GOAL OF THE EXERCISE | Print nothing but the lines below starting at the line that holds "ComputesWord (.mov a" and ending at the line that holds "else (c.rd a.toNat", including both, each exactly as written.

[Saved data entries]
=== Begin Enclosure ===
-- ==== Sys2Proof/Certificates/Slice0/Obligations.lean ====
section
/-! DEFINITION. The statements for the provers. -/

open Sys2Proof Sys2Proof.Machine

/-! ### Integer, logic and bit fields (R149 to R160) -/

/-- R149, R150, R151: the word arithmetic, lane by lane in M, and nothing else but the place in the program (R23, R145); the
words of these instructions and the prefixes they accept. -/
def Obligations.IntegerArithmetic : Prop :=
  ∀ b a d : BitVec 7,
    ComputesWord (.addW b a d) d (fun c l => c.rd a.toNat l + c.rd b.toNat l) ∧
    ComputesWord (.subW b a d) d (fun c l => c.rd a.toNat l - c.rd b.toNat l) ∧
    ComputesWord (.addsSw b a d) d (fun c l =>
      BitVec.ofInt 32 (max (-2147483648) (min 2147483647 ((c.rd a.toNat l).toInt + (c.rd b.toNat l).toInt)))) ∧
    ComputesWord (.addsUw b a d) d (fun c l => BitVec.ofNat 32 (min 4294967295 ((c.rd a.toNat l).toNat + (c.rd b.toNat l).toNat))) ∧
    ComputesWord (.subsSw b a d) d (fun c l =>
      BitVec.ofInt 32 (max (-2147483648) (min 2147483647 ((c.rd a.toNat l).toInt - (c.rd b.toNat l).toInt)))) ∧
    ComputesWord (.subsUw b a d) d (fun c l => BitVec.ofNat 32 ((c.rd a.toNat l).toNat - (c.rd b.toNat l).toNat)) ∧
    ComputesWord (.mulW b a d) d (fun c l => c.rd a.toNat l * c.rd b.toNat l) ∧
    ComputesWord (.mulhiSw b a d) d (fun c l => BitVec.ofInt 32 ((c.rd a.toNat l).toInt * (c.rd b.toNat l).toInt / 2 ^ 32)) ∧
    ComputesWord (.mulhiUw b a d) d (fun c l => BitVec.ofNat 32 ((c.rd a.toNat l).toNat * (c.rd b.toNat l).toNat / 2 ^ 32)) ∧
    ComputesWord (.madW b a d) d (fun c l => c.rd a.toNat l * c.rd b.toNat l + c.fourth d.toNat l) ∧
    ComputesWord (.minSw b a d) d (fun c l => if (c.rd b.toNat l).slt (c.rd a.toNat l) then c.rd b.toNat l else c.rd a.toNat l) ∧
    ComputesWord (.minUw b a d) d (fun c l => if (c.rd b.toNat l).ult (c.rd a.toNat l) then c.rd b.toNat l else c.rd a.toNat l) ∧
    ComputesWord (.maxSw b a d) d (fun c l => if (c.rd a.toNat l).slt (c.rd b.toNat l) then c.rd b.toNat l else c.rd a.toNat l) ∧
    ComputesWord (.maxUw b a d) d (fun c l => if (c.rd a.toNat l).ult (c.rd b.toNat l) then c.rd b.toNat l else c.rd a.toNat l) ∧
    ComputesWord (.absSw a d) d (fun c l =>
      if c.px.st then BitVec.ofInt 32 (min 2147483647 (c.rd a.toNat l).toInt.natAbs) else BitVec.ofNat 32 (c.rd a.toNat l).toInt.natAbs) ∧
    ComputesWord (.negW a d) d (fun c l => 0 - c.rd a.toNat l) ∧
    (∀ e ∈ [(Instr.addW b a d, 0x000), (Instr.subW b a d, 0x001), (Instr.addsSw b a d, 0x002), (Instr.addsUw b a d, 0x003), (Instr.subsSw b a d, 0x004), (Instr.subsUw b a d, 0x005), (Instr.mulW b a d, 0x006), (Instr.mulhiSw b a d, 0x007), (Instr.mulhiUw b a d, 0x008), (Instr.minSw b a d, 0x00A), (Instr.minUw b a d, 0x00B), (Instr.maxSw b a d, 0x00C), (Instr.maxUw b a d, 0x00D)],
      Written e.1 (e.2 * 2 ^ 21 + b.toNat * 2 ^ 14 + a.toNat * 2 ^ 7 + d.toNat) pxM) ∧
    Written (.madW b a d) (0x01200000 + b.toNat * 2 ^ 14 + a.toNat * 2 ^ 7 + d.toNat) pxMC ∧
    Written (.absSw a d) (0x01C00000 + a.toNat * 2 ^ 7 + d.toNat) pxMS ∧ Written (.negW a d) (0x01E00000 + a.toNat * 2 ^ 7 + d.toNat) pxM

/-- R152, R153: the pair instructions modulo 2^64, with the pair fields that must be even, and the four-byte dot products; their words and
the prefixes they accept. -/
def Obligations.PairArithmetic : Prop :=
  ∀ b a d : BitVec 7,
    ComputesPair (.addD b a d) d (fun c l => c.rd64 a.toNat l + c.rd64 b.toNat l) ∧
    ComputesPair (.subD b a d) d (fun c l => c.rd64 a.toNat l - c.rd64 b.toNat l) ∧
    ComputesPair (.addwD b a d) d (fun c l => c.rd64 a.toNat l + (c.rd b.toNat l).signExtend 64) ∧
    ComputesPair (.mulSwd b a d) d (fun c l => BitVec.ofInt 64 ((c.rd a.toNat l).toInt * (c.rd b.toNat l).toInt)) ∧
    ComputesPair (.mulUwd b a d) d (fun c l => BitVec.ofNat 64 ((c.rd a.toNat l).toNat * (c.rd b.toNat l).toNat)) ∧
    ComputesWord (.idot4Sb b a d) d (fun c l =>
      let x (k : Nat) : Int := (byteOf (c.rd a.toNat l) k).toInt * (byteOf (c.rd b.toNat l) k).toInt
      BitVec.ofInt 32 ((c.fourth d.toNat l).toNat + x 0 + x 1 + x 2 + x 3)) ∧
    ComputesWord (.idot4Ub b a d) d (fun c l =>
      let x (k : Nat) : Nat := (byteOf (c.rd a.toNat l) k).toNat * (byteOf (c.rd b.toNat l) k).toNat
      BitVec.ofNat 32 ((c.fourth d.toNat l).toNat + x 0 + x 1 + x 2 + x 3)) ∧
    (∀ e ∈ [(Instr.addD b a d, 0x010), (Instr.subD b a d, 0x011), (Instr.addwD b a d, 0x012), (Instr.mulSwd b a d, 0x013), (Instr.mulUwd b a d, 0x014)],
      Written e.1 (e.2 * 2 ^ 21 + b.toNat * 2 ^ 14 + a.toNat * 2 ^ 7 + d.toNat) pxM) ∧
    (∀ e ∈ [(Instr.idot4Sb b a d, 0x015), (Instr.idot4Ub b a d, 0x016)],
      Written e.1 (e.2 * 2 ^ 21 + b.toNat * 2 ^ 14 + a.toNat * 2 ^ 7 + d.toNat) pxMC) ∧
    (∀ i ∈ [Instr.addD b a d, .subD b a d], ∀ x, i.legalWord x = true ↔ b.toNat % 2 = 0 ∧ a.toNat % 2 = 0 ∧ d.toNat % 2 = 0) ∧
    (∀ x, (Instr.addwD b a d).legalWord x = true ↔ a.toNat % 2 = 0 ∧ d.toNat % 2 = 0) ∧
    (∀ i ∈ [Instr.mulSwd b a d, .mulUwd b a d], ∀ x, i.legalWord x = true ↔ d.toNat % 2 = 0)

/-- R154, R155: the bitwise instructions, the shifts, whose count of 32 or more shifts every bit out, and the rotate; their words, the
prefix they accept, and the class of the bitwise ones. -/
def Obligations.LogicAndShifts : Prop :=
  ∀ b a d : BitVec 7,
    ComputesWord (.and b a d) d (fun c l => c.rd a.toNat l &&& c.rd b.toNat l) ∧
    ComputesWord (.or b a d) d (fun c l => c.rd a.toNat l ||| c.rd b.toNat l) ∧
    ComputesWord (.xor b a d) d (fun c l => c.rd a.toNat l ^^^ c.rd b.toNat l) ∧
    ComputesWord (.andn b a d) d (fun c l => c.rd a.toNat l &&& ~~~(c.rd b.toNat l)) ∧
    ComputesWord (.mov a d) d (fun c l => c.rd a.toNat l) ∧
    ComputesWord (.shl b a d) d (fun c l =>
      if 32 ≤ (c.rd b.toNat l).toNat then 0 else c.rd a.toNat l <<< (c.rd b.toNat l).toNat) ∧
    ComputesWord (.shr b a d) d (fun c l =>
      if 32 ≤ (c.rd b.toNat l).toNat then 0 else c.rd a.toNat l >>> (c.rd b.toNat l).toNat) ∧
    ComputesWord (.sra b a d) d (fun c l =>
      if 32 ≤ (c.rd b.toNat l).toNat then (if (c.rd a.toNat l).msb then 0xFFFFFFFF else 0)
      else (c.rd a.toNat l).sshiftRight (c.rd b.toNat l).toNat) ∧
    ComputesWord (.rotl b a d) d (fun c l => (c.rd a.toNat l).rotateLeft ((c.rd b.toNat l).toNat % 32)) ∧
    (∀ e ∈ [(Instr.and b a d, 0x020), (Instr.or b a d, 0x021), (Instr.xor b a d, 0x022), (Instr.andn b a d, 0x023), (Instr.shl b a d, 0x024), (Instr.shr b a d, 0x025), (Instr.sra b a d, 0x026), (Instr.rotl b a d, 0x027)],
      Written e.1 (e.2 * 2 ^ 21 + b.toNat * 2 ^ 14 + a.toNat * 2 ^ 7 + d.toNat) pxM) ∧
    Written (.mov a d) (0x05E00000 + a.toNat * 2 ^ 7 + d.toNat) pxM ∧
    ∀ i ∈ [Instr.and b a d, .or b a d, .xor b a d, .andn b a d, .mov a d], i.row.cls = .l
=== End Enclosure ===
SOLUTION TO THIS PROBLEM |
    ComputesWord (.mov a d) d (fun c l => c.rd a.toNat l) ∧
    ComputesWord (.shl b a d) d (fun c l =>
      if 32 ≤ (c.rd b.toNat l).toNat then 0 else c.rd a.toNat l <<< (c.rd b.toNat l).toNat) ∧
    ComputesWord (.shr b a d) d (fun c l =>
      if 32 ≤ (c.rd b.toNat l).toNat then 0 else c.rd a.toNat l >>> (c.rd b.toNat l).toNat) ∧
    ComputesWord (.sra b a d) d (fun c l =>
      if 32 ≤ (c.rd b.toNat l).toNat then (if (c.rd a.toNat l).msb then 0xFFFFFFFF else 0)
      else (c.rd a.toNat l).sshiftRight (c.rd b.toNat l).toNat) ∧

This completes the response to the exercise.